Please list all lines of the material below in which the string "corruptPending" occurs.

Dataset content »
........

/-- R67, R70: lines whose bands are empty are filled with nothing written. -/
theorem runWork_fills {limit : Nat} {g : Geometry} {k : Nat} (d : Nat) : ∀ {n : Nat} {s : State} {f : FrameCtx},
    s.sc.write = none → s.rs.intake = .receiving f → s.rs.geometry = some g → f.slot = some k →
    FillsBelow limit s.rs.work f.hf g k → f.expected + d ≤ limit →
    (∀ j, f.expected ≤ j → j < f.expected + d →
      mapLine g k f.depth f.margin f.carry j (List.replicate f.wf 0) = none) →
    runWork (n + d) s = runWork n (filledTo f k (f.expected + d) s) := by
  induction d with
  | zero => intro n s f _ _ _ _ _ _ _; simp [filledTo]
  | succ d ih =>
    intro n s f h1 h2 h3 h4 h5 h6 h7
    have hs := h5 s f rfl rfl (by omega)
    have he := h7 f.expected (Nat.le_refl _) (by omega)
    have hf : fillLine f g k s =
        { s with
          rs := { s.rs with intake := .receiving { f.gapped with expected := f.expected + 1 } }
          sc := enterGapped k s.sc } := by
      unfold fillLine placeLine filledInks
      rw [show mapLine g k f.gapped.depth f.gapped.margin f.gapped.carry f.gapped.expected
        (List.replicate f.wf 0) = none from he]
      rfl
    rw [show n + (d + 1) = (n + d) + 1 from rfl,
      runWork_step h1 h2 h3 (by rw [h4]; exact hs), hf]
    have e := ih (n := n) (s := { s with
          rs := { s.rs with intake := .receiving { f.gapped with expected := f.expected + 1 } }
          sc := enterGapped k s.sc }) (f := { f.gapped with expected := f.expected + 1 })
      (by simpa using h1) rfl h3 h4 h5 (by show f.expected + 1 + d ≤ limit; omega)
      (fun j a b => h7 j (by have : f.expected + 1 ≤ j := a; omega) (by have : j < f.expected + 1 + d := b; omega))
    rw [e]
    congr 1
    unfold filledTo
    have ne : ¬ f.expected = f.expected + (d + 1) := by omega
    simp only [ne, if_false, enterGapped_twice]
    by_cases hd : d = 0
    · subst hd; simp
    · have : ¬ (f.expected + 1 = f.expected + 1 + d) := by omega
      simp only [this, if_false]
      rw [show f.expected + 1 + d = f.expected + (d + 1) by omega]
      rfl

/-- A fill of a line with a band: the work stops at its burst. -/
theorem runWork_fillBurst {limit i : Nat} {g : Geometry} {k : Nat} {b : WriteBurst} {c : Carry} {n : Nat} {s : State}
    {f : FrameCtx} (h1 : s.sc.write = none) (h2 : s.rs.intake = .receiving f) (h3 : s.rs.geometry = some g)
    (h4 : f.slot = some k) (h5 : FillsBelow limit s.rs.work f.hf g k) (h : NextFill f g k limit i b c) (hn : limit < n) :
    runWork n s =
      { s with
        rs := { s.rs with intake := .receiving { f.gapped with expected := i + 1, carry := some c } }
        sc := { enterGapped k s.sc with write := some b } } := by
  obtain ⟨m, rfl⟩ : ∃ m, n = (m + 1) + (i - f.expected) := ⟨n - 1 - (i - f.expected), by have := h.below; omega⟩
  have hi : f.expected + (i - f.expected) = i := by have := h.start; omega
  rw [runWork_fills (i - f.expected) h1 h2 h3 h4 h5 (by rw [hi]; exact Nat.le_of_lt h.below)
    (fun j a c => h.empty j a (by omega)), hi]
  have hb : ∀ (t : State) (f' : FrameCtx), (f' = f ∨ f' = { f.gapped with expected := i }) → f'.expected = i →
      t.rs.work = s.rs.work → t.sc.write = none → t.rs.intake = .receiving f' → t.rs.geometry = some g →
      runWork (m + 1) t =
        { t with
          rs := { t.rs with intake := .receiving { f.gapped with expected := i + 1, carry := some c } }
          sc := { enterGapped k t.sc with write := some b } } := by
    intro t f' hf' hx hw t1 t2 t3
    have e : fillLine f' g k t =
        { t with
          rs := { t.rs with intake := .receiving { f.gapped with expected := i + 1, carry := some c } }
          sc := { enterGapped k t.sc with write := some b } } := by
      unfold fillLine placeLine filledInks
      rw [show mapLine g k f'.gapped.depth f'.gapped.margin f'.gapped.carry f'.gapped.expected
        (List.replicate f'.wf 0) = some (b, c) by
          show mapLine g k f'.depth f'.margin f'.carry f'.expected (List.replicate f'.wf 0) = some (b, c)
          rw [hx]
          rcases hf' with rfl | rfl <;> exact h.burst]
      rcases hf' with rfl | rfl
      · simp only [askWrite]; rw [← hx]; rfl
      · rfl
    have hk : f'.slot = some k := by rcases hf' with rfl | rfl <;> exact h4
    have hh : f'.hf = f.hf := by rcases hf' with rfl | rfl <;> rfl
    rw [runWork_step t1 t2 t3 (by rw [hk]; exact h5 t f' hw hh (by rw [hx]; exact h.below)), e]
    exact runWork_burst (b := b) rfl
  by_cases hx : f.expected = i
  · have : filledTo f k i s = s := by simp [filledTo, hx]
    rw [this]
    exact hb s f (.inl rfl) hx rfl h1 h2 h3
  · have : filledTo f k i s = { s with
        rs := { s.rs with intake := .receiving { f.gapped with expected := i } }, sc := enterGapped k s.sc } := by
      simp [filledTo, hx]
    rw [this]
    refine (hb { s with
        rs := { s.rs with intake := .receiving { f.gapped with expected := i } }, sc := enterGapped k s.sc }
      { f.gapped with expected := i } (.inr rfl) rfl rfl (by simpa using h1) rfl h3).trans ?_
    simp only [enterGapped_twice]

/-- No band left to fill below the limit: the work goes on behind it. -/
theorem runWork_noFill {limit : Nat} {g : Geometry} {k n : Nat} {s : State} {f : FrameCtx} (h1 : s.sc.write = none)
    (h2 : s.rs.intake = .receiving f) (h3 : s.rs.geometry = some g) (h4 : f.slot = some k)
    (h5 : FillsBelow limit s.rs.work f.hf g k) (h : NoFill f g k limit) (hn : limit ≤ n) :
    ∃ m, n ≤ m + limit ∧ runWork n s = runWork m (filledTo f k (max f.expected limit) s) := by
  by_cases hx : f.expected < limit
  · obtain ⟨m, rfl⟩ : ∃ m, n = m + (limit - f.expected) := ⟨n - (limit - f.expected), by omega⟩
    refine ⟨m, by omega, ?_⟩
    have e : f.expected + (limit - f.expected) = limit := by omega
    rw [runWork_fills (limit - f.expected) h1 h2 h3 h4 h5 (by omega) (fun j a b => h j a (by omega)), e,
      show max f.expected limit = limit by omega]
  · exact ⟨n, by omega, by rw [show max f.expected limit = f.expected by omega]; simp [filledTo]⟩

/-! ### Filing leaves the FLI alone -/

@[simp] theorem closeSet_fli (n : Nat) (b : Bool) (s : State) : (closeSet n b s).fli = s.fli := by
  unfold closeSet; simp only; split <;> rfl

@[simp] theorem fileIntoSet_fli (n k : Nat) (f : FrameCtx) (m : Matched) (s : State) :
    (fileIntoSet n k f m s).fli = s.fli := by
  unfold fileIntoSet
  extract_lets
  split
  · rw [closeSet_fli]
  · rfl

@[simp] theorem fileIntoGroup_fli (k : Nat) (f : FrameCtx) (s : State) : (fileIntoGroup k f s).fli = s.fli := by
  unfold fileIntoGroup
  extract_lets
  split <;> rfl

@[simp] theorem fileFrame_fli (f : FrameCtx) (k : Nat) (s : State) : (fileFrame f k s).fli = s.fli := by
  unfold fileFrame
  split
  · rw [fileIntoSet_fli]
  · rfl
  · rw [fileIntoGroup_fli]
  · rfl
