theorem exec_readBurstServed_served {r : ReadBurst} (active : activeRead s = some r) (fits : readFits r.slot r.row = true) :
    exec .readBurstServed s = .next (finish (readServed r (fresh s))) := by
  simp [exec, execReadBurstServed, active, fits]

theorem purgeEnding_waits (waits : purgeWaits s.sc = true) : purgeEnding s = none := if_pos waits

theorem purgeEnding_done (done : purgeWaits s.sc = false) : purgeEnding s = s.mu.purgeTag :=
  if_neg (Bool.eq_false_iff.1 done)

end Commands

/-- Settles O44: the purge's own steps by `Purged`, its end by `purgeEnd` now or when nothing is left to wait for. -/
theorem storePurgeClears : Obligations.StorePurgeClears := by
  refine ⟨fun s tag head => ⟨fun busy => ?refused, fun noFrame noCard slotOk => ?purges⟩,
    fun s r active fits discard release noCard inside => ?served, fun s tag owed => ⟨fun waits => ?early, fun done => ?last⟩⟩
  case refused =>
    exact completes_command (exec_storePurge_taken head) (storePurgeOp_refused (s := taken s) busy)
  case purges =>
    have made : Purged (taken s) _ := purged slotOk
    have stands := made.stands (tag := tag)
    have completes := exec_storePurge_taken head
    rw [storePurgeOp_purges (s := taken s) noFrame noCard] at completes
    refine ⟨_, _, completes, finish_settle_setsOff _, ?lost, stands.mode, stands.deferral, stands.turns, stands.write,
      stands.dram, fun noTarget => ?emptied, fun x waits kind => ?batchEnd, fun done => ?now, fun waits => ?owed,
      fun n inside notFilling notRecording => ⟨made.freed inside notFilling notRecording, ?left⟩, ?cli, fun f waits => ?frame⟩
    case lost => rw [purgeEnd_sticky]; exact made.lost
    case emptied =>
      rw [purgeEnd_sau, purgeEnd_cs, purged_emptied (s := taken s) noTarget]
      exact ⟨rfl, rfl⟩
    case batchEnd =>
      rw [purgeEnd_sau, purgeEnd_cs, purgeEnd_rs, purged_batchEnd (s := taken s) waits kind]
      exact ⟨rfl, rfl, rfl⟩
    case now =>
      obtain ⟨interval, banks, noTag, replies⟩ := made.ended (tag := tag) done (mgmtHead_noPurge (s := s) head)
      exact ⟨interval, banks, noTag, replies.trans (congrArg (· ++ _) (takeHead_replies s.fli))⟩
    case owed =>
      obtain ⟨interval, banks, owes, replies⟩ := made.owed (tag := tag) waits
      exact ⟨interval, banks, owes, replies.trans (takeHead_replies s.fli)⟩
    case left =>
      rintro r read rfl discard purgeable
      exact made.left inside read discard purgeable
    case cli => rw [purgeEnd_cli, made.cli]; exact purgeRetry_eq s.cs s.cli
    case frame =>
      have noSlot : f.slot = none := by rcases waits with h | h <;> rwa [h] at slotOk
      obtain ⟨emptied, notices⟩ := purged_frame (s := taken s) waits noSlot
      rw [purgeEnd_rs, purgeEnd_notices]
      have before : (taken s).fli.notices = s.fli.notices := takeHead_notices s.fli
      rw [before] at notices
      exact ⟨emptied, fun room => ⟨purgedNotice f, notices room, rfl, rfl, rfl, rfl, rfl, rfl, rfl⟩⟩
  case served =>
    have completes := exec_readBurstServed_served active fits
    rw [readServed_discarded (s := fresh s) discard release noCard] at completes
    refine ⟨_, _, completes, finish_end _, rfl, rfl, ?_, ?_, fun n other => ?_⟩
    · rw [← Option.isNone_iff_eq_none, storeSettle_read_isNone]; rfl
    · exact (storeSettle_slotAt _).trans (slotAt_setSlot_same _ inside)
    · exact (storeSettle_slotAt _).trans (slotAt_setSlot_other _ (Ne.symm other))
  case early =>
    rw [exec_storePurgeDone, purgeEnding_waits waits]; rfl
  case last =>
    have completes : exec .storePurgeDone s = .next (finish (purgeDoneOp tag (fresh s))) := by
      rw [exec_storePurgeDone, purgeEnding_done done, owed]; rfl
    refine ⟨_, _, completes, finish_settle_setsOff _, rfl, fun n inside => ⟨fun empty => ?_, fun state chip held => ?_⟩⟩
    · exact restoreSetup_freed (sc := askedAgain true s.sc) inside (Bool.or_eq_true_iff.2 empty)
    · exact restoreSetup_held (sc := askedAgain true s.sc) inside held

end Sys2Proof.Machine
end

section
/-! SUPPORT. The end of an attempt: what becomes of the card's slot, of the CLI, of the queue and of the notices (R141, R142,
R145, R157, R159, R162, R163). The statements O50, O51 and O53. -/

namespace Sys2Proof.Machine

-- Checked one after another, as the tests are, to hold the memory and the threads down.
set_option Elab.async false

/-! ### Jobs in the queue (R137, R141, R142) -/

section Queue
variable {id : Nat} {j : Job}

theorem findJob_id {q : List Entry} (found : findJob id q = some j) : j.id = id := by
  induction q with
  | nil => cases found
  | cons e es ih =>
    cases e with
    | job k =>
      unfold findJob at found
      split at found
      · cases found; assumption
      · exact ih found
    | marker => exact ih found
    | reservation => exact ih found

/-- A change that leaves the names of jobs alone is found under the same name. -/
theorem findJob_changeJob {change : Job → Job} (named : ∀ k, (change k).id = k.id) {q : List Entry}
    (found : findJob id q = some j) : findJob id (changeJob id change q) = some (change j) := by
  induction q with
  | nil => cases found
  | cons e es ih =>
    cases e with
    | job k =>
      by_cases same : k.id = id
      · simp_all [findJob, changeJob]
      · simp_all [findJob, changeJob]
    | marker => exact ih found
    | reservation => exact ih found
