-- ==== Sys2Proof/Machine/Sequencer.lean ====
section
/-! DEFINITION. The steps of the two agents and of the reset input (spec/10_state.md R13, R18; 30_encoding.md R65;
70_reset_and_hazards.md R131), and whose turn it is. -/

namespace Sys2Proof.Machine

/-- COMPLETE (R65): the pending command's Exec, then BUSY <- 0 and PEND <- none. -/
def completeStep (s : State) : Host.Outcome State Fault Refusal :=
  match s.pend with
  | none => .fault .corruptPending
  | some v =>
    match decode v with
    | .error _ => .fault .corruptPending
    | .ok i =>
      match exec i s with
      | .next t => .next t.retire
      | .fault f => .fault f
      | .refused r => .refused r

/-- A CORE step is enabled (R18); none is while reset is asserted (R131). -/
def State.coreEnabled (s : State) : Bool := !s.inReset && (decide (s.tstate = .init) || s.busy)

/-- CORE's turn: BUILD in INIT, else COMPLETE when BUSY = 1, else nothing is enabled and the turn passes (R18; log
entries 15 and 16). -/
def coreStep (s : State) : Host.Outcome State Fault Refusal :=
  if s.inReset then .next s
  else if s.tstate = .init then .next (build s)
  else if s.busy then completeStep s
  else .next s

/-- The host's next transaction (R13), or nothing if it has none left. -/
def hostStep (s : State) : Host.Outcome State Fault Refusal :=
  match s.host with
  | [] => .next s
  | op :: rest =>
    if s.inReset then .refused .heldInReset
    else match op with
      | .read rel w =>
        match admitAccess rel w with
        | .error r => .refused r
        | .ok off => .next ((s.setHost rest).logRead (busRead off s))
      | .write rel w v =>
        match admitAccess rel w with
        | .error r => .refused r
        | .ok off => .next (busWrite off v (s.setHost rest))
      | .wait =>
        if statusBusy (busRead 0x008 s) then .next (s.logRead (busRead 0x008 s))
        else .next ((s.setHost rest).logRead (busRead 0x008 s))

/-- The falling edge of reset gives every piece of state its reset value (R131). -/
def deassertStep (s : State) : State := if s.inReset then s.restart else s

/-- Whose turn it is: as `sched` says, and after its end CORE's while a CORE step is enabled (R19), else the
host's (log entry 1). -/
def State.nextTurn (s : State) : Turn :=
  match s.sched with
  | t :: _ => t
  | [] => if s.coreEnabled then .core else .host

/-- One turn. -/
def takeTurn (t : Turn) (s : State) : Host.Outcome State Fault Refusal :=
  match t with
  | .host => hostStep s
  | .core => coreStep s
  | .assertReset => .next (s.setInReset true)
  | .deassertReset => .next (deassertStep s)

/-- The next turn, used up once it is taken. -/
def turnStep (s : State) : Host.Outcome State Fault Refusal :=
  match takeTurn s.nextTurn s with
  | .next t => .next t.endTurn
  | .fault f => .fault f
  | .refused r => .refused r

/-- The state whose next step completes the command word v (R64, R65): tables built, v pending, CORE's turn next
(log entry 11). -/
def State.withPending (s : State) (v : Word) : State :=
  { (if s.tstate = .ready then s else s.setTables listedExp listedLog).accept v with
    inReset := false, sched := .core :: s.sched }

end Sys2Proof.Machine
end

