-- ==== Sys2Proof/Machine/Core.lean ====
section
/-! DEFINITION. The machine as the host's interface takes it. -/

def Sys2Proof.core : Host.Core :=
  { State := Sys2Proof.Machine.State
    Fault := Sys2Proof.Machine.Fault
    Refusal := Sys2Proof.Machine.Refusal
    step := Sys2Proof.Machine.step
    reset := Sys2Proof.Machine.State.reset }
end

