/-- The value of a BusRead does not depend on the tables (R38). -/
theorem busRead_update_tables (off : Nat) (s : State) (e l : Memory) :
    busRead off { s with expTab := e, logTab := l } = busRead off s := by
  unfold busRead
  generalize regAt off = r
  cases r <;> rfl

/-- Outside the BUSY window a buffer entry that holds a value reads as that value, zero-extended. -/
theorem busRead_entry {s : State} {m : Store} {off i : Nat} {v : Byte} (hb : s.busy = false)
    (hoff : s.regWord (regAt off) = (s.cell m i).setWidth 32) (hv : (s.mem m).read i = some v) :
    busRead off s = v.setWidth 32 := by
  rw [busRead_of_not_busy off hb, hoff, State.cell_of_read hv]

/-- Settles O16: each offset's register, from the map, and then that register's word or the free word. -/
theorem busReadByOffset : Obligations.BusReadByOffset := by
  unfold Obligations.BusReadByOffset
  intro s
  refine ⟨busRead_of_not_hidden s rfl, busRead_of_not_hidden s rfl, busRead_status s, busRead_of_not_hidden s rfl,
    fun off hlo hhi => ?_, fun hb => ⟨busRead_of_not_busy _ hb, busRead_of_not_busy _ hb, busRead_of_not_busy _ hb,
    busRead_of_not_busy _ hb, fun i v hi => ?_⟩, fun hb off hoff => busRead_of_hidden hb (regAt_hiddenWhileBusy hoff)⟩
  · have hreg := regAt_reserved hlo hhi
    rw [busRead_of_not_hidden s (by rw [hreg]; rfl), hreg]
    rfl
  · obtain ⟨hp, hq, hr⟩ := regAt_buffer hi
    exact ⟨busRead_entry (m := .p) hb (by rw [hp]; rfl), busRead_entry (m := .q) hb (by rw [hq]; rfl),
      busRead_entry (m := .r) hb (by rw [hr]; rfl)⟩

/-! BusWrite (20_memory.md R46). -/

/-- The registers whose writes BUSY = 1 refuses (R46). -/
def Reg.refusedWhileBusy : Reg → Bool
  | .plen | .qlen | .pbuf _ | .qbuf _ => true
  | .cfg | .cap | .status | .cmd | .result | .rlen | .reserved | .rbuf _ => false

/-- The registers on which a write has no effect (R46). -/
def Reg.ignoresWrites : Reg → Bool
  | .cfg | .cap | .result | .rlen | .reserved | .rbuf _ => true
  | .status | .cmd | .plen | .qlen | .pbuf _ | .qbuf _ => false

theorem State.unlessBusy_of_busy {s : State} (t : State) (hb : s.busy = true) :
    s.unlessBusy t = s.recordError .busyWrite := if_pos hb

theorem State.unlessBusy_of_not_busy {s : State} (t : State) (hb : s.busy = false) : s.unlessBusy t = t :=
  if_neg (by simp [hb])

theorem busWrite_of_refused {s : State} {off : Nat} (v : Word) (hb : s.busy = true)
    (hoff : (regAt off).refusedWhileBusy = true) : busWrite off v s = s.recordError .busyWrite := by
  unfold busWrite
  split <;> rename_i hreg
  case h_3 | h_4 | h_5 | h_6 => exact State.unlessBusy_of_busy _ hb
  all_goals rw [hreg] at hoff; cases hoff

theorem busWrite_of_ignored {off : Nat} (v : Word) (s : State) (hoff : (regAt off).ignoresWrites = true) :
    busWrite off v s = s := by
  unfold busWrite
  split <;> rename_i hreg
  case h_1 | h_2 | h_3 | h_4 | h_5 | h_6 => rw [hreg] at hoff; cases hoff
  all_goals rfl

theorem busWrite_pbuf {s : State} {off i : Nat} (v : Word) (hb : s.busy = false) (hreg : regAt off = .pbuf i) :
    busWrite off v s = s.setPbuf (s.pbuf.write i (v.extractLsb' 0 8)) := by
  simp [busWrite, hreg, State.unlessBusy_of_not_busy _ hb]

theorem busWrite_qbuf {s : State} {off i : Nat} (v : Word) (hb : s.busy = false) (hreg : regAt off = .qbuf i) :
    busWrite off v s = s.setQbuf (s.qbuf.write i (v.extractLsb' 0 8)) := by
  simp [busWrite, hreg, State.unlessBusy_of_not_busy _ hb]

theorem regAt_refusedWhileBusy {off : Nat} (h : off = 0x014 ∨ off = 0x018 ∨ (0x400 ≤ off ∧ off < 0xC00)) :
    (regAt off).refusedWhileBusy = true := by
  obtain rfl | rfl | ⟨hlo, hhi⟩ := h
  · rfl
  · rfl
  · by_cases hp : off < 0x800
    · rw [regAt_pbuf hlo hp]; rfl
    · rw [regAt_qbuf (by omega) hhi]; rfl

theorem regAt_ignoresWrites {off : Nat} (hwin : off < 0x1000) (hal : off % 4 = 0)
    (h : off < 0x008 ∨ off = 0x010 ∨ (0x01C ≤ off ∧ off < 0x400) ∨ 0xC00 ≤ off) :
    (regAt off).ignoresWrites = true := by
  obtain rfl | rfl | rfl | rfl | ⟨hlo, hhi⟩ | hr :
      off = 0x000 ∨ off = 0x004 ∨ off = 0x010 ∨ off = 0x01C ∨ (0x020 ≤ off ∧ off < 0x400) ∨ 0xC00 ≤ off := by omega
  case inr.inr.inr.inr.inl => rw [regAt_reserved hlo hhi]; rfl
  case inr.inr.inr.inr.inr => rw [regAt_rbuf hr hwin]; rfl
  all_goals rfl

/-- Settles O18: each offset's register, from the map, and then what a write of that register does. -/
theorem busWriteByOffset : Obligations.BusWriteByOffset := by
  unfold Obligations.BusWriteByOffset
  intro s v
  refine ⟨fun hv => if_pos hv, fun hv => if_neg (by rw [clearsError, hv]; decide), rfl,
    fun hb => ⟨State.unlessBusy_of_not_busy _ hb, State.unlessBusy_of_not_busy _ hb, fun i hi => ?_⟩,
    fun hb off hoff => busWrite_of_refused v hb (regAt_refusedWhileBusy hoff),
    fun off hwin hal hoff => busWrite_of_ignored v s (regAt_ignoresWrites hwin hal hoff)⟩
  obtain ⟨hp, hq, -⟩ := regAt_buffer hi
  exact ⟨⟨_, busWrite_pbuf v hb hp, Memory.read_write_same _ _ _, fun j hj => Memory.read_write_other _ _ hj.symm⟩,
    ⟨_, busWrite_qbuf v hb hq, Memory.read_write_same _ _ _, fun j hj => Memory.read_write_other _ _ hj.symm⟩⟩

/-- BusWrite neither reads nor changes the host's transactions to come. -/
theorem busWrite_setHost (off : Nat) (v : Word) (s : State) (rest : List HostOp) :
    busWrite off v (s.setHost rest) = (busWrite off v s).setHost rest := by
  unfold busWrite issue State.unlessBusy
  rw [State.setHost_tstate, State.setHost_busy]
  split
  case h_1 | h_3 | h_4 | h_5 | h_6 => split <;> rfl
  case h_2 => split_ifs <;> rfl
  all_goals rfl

........

Result for this exercise »
  | none => .fault .corruptPending
    | .error _ => .fault .corruptPending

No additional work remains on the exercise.